> Data under study:

@[simp] theorem State.redStop1_apart (s : State) (n p : Nat) : (State.redStop1 s n p).apart = s.apart := by simp [State.redStop1]

@[simp] theorem State.redStop_apart (s : State) (p : Nat) : (State.redStop s p).apart = s.apart := by simp [State.redStop]

@[simp] theorem State.setSlot_apart (s : State) (n : Nat) (x : Slot) : (State.setSlot s n x).apart = s.apart := by rfl

@[simp] theorem State.timDiscard_apart (s : State) (n : Nat) : (State.timDiscard s n).apart = s.apart := by simp [State.timDiscard]

@[simp] theorem State.recPace_apart (s : State) (n t : Nat) (u : RUnit) (ends : List (Nat × Stamp)) : (State.recPace s n t u ends).apart = s.apart := by rfl

@[simp] theorem State.timRecord_apart (s : State) (n t t0 cnt : Nat) (value : Int) (s0 sres sus : Bool) (ends : List (Nat × Stamp)) : (State.timRecord s n t t0 cnt value s0 sres sus ends).apart = s.apart := by simp [State.timRecord]

@[simp] theorem State.timWrite_apart (due : Nat × RUnit → Bool) (s : State) : (State.timWrite due s).apart = s.apart := by simp [State.timWrite]

@[simp] theorem State.timMeasure_apart (s : State) (n : Nat) (a b : Stamp) : (State.timMeasure s n a b).apart = s.apart := by simp [State.timMeasure]

@[simp] theorem State.signedPair_apart (n fuel : Nat) (u : State) : (State.signedPair n fuel u).apart = u.apart := by
  induction fuel generalizing u with
  | zero => rfl
  | succ k ih =>
    simp only [State.signedPair]
    (repeat' split) <;> simp [ih]

@[simp] theorem State.fwdStart_apart (s : State) (n : Nat) (e : Stamp) : (State.fwdStart s n e).apart = s.apart := by simp [State.fwdStart]

@[simp] theorem State.fwdStop_apart (s : State) (n : Nat) (e : Stamp) : (State.fwdStop s n e).apart = s.apart := by
  simp only [State.fwdStop]
  (repeat' split) <;> simp

@[simp] theorem State.spanMeasure_apart (s : State) (n : Nat) (a e : Stamp) : (State.spanMeasure s n a e).apart = s.apart := by simp [State.spanMeasure]

@[simp] theorem State.periodEdge_apart (s : State) (n : Nat) (e : Stamp) : (State.periodEdge s n e).apart = s.apart := by
  simp only [State.periodEdge]
  (repeat' split) <;> simp

@[simp] theorem State.widthEdge_apart (s : State) (n : Nat) (e : Stamp) : (State.widthEdge s n e).apart = s.apart := by
  simp only [State.widthEdge]
  (repeat' split) <;> simp

@[simp] theorem State.gateClose_apart (s : State) (n t : Nat) (next : Option Nat) : (State.gateClose s n t next).apart = s.apart := by
  simp only [State.gateClose]
  (repeat' split) <;> simp

@[simp] theorem State.timedClose_apart (n t fuel : Nat) (u : State) : (State.timedClose n t fuel u).apart = u.apart := by
  induction fuel generalizing u with
  | zero => rfl
  | succ k ih =>
    simp only [State.timedClose]
    (repeat' split) <;> simp [ih]

@[simp] theorem State.gateEdgeIn_apart (s : State) (n : Nat) (e : Stamp) : (State.gateEdgeIn s n e).apart = s.apart := by
  simp only [State.gateEdgeIn]
  (repeat' split) <;> simp

@[simp] theorem State.slotEdge_apart (n : Nat) (s : State) (ce : Nat × Stamp) : (State.slotEdge n s ce).apart = s.apart := by
  unfold State.slotEdge
  (repeat' split) <;> simp

@[simp] theorem State.qSync_apart (s : State) : (State.qSync s).apart = s.apart := by simp [State.qSync]

@[simp] theorem State.qMove_apart (s : State) (c : Nat) : (State.qMove s c).apart = s.apart := by
  unfold State.qMove
  split <;> simp

@[simp] theorem State.slotDrop_apart (t : Nat) (s : State) (n : Nat) : (State.slotDrop t s n).apart = s.apart := by simp [State.slotDrop]

@[simp] theorem State.timDrop_apart (t : Nat) (s : State) : (State.timDrop t s).apart = s.apart := by simp [State.timDrop]

@[simp] theorem State.lossGap_apart (s : State) (key b : Nat) (l : Loss) : (State.lossGap s key b l).apart = s.apart := by simp [State.lossGap]

@[simp] theorem State.lossOver_apart (t : Nat) (s : State) (key : Nat) : (State.lossOver t s key).apart = s.apart := by
  unfold State.lossOver
  split <;> simp

@[simp] theorem State.lossNext_apart (s : State) (key t : Nat) : (State.lossNext s key t).apart = s.apart := by
  simp only [State.lossNext]
  (repeat' split) <;> simp

@[simp] theorem State.lossStop_apart (t : Nat) (s : State) : (State.lossStop t s).apart = s.apart := by simp [State.lossStop]

@[simp] theorem State.timLose_apart (s : State) (key : Nat) (e : Stamp) : (State.timLose s key e).apart = s.apart := by
  simp only [State.timLose]
  (repeat' split) <;> simp

@[simp] theorem State.timNote_apart (s : State) (key t : Nat) : (State.timNote s key t).apart = s.apart := by simp [State.timNote]

@[simp] theorem State.queuePut_apart (s : State) (c : Nat) (e : Stamp) : (State.queuePut s c e).apart = s.apart := by simp [State.queuePut]

@[simp] theorem State.qMax_apart (s : State) (c d : Nat) : (State.qMax s c d).apart = s.apart := by simp [State.qMax]

@[simp] theorem State.timQueue_apart (s : State) (c : Nat) (e : Stamp) : (State.timQueue s c e).1.apart = s.apart := by
  simp only [State.timQueue]
  (repeat' split) <;> simp

@[simp] theorem foldl_timQueue_apart (l : List (Nat × Stamp)) (p : State × List (Nat × Stamp)) :
    (l.foldl (fun (p : State × List (Nat × Stamp)) ce =>
      ((p.1.timQueue ce.1 ce.2).1, if (p.1.timQueue ce.1 ce.2).2 then p.2 ++ [ce] else p.2)) p).1.apart = p.1.apart := by
  induction l generalizing p with
  | nil => rfl
  | cons a r ih => rw [List.foldl_cons, ih, State.timQueue_apart]

@[simp] theorem State.timEdges_apart (s : State) (l : List (Nat × Stamp)) : (State.timEdges s l).apart = s.apart := by
  unfold State.timEdges
  split
  · rfl
  · refine (foldl_apart _ _ _ fun _ _ => State.qMove_apart _ _).trans ?_
    rw [State.qSync_apart, foldl_apart _ _ _ fun u n => ?_]
    · exact foldl_timQueue_apart l (s, [])
    · simp

@[simp] theorem State.timStop_apart (s : State) : (State.timStop s).apart = s.apart := by simp [State.timStop]

@[simp] theorem State.gateInput_apart (s : State) (g : Nat) (e : Stamp) : (State.gateInput s g e).apart = s.apart := by simp [State.gateInput]

@[simp] theorem State.timAt_apart (s : State) (t : Nat) (es : List HeldE) : (State.timAt s t es).apart = s.apart := by simp [State.timAt]

@[simp] theorem State.timTo_apart (t fuel : Nat) (u : State) : (State.timTo t fuel u).apart = u.apart := by
  induction fuel generalizing u with
  | zero => rfl
  | succ k ih =>
    simp only [State.timTo]
    (repeat' split) <;> simp [ih]

@[simp] theorem State.timHold_apart (s : State) (es : List HeldE) : (State.timHold s es).apart = s.apart := by simp [State.timHold]

@[simp] theorem State.timSeen_apart (t : Nat) (s : State) : (State.timSeen t s).apart = s.apart := by simp [State.timSeen]

@[simp] theorem State.timAll_apart (t : Nat) (s : State) : (State.timAll t s).apart = s.apart := by simp [State.timAll]

@[simp] theorem State.setSiv_apart (s : State) (q : Siv) : (State.setSiv s q).apart = s.apart := by simp [State.setSiv]

@[simp] theorem State.sivPad_apart (s : State) (w : Nat) : (State.sivPad s w).apart = s.apart := by simp [State.sivPad]

@[simp] theorem State.sivTaken_apart (s : State) (n : Nat) : (State.sivTaken s n).apart = s.apart := by
  unfold State.sivTaken
  split <;> simp

@[simp] theorem State.sivCut_apart (s : State) (p : Nat) : (State.sivCut s p).apart = s.apart := by simp [State.sivCut]

@[simp] theorem State.sivStop_apart (s : State) (p : Nat) : (State.sivStop s p).apart = s.apart := by simp [State.sivStop]

@[simp] theorem State.takeDelays_apart (s : State) : (State.takeDelays s).apart = s.apart := by simp [State.takeDelays]

@[simp] theorem State.trlStart_untrl (s : State) (k : Nat) : (State.trlStart s k).apart.unopen.unstat.untrl = s.apart.unopen.unstat.untrl := by simp [State.trlStart]

@[simp] theorem State.restartAt_untrl (s : State) (k : Nat) : (State.restartAt s k).apart.unopen.unstat.untrl = s.apart.unopen.unstat.untrl := by
  unfold State.restartAt
  split <;> simp

@[simp] theorem State.redo_apart (s : State) (g : Seg) (u o : Nat) (bs : List Byte) : (State.redo s g u o bs).apart = s.apart := by simp [State.redo]

@[simp] theorem State.gapDone_apart (s : State) (lost : Nat) : (State.gapDone s lost).apart = s.apart := by
  simp only [State.gapDone]
  (repeat' split) <;> simp

@[simp] theorem State.putLead_apart (s : State) (r : Rec) : (State.putLead s r).apart = s.apart := by simp [State.putLead]

@[simp] theorem State.openSeg_unopen (s : State) (g0 : Seg) (n : Nat) (ls : List Nat) : (State.openSeg s g0 n ls).apart.unopen = s.apart.unopen := by
  simp only [State.openSeg]
  (repeat' split) <;> simp

@[simp] theorem State.dropOpening_apart (s : State) : (State.dropOpening s).apart = s.apart := by
  unfold State.dropOpening
  split <;> simp

@[simp] theorem State.stallGap_apart (s : State) (g : Seg) (e t : Nat) : (State.stallGap s g e t).apart = s.apart := by
  unfold State.stallGap
  split <;> simp

@[simp] theorem State.freePlace_apart (s : State) (i : Nat) : (State.freePlace s i).apart = s.apart := by
  unfold State.freePlace
  (repeat' split) <;> simp

@[simp] theorem State.stGap_apart (t : Nat) (s : State) (j : Nat) : (State.stGap t s j).apart = s.apart := by
  unfold State.stGap
  split <;> simp

@[simp] theorem State.headerDone_apart (s : State) (g : Seg) (a b kEnd : Nat) : (State.headerDone s g a b kEnd).apart = s.apart := by simp [State.headerDone]

@[simp] theorem State.capPutFit_apart (s : State) (r : Rec) : (State.capPutFit s r).apart = s.apart := by
  unfold State.capPutFit
  split <;> simp

@[simp] theorem State.bodyOut_apart (s : State) (g : Seg) (a b : Nat) : (State.bodyOut s g a b).apart = s.apart := by simp [State.bodyOut]

@[simp] theorem State.segGone_apart (s : State) (g : Seg) (a b kEnd u : Nat) (full : Bool) : (State.segGone s g a b kEnd u full).apart = s.apart := by simp [State.segGone]

@[simp] theorem State.closeSeg1_apart (s : State) (cause e t past : Nat) : (State.closeSeg1 s cause e t past).apart = s.apart := by
  simp only [State.closeSeg1]
  (repeat' split) <;> simp

@[simp] theorem State.closeLast_apart (s : State) (cause e t past : Nat) : (State.closeLast s cause e t past).apart = s.apart := by
  unfold State.closeLast
  split <;> simp

@[simp] theorem State.chainNext_unopen (s : State) (g : Seg) (e t : Nat) : (State.chainNext s g e t).apart.unopen = s.apart.unopen := by simp [State.chainNext]

@[simp] theorem State.chainTo_unopen (e t fuel : Nat) (u : State) : (State.chainTo e t fuel u).apart.unopen = u.apart.unopen := by
  induction fuel generalizing u with
  | zero => rfl
  | succ k ih =>
    simp only [State.chainTo]
    (repeat' split) <;> simp [ih]

@[simp] theorem State.closeSeg_unopen (s : State) (cause e t past : Nat) : (State.closeSeg s cause e t past).apart.unopen = s.apart.unopen := by simp [State.closeSeg]

@[simp] theorem State.trigRecords_apart (s : State) (g : Seg) (x : Trig) : (State.trigRecords s g x).apart = s.apart := by simp [State.trigRecords]
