-- ==== Sys2Proof/Proofs/PortWrites.lean ====
section
/-! SUPPORT. What a register access through a port leaves as it is, besides the register and what its write means. -/

namespace Sys2Proof.Machine

theorem State.reSignal_moves (a : Nat) (s : State) : ∃ q, State.reSignal a s = { s with irqSeen := q } := ⟨_, rfl⟩

theorem State.usedBy_moves (p : Port) (s : State) : ∃ b, s.usedBy p = { s with hrv := { s.hrv with l12 := b } } := by
  unfold State.usedBy
  split
  · exact ⟨false, rfl⟩
  · exact ⟨s.hrv.l12, rfl⟩

@[simp] theorem State.rd_reSignal (a : Nat) (s : State) (f : Fld) : (State.reSignal a s).rd f = s.rd f := rfl

@[simp] theorem State.rd_usedBy (p : Port) (s : State) (f : Fld) : (s.usedBy p).rd f = s.rd f := State.rd_congr (usedBy_fields p s) f

end Sys2Proof.Machine

namespace Sys2Proof

open Machine

@[simp] theorem sameRegs_reSignal (s u : State) (a : Nat) (l : List Fld) : SameRegs s (State.reSignal a u) l ↔ SameRegs s u l := Iff.rfl

@[simp] theorem sameRegs_usedBy (s u : State) (p : Port) (l : List Fld) : SameRegs s (u.usedBy p) l ↔ SameRegs s u l := by simp [SameRegs]

@[simp] theorem sameRest_reSignal (s u : State) (a : Nat) : SameRest s (State.reSignal a u) ↔ SameRest s u := Iff.rfl

/-- The host's use of the link is no part of the rest. -/
theorem sameRest_used (s : State) (p : Port) : SameRest s (s.usedBy p) := by
  obtain ⟨b, h⟩ := s.usedBy_moves p
  rw [h]
  exact sameRest_mk s _ _ _ _

theorem sameRest_used_advance (s : State) (t : Nat) (p : Port) : SameRest s ((s.advance t).usedBy p) := by
  obtain ⟨b, h, _⟩ := s.advance_moves t
  obtain ⟨c, k⟩ := (s.advance t).usedBy_moves p
  rw [k, h]
  exact sameRest_mk s _ _ _ _

/-- A write to a register goes to its fields in turn. -/
theorem storeReg_flds {bm v a : Nat} {s : State} {l : List Fld} (h : (regAt a).map (fun x => x.1.flds x.2.1 x.2.2) = some l) :
    State.storeReg bm v a s = l.foldl (State.storeFld bm v) s := by
  obtain ⟨⟨r, i, j⟩, hr, rfl⟩ := Option.map_eq_some_iff.1 h
  exact storeReg_at bm v a s r i j hr

end Sys2Proof
end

> Problem requirements:
What you output must match the lines from the beginning of the material through the line with "by simp [State.timMeasure]" exactly, both ends included.

> Solution for this problem:
@[simp] theorem State.redStop1_apart (s : State) (n p : Nat) : (State.redStop1 s n p).apart = s.apart := by simp [State.redStop1]

@[simp] theorem State.redStop_apart (s : State) (p : Nat) : (State.redStop s p).apart = s.apart := by simp [State.redStop]

@[simp] theorem State.setSlot_apart (s : State) (n : Nat) (x : Slot) : (State.setSlot s n x).apart = s.apart := by rfl

@[simp] theorem State.timDiscard_apart (s : State) (n : Nat) : (State.timDiscard s n).apart = s.apart := by simp [State.timDiscard]

@[simp] theorem State.recPace_apart (s : State) (n t : Nat) (u : RUnit) (ends : List (Nat × Stamp)) : (State.recPace s n t u ends).apart = s.apart := by rfl

@[simp] theorem State.timRecord_apart (s : State) (n t t0 cnt : Nat) (value : Int) (s0 sres sus : Bool) (ends : List (Nat × Stamp)) : (State.timRecord s n t t0 cnt value s0 sres sus ends).apart = s.apart := by simp [State.timRecord]

@[simp] theorem State.timWrite_apart (due : Nat × RUnit → Bool) (s : State) : (State.timWrite due s).apart = s.apart := by simp [State.timWrite]

@[simp] theorem State.timMeasure_apart (s : State) (n : Nat) (a b : Stamp) : (State.timMeasure s n a b).apart = s.apart := by simp [State.timMeasure]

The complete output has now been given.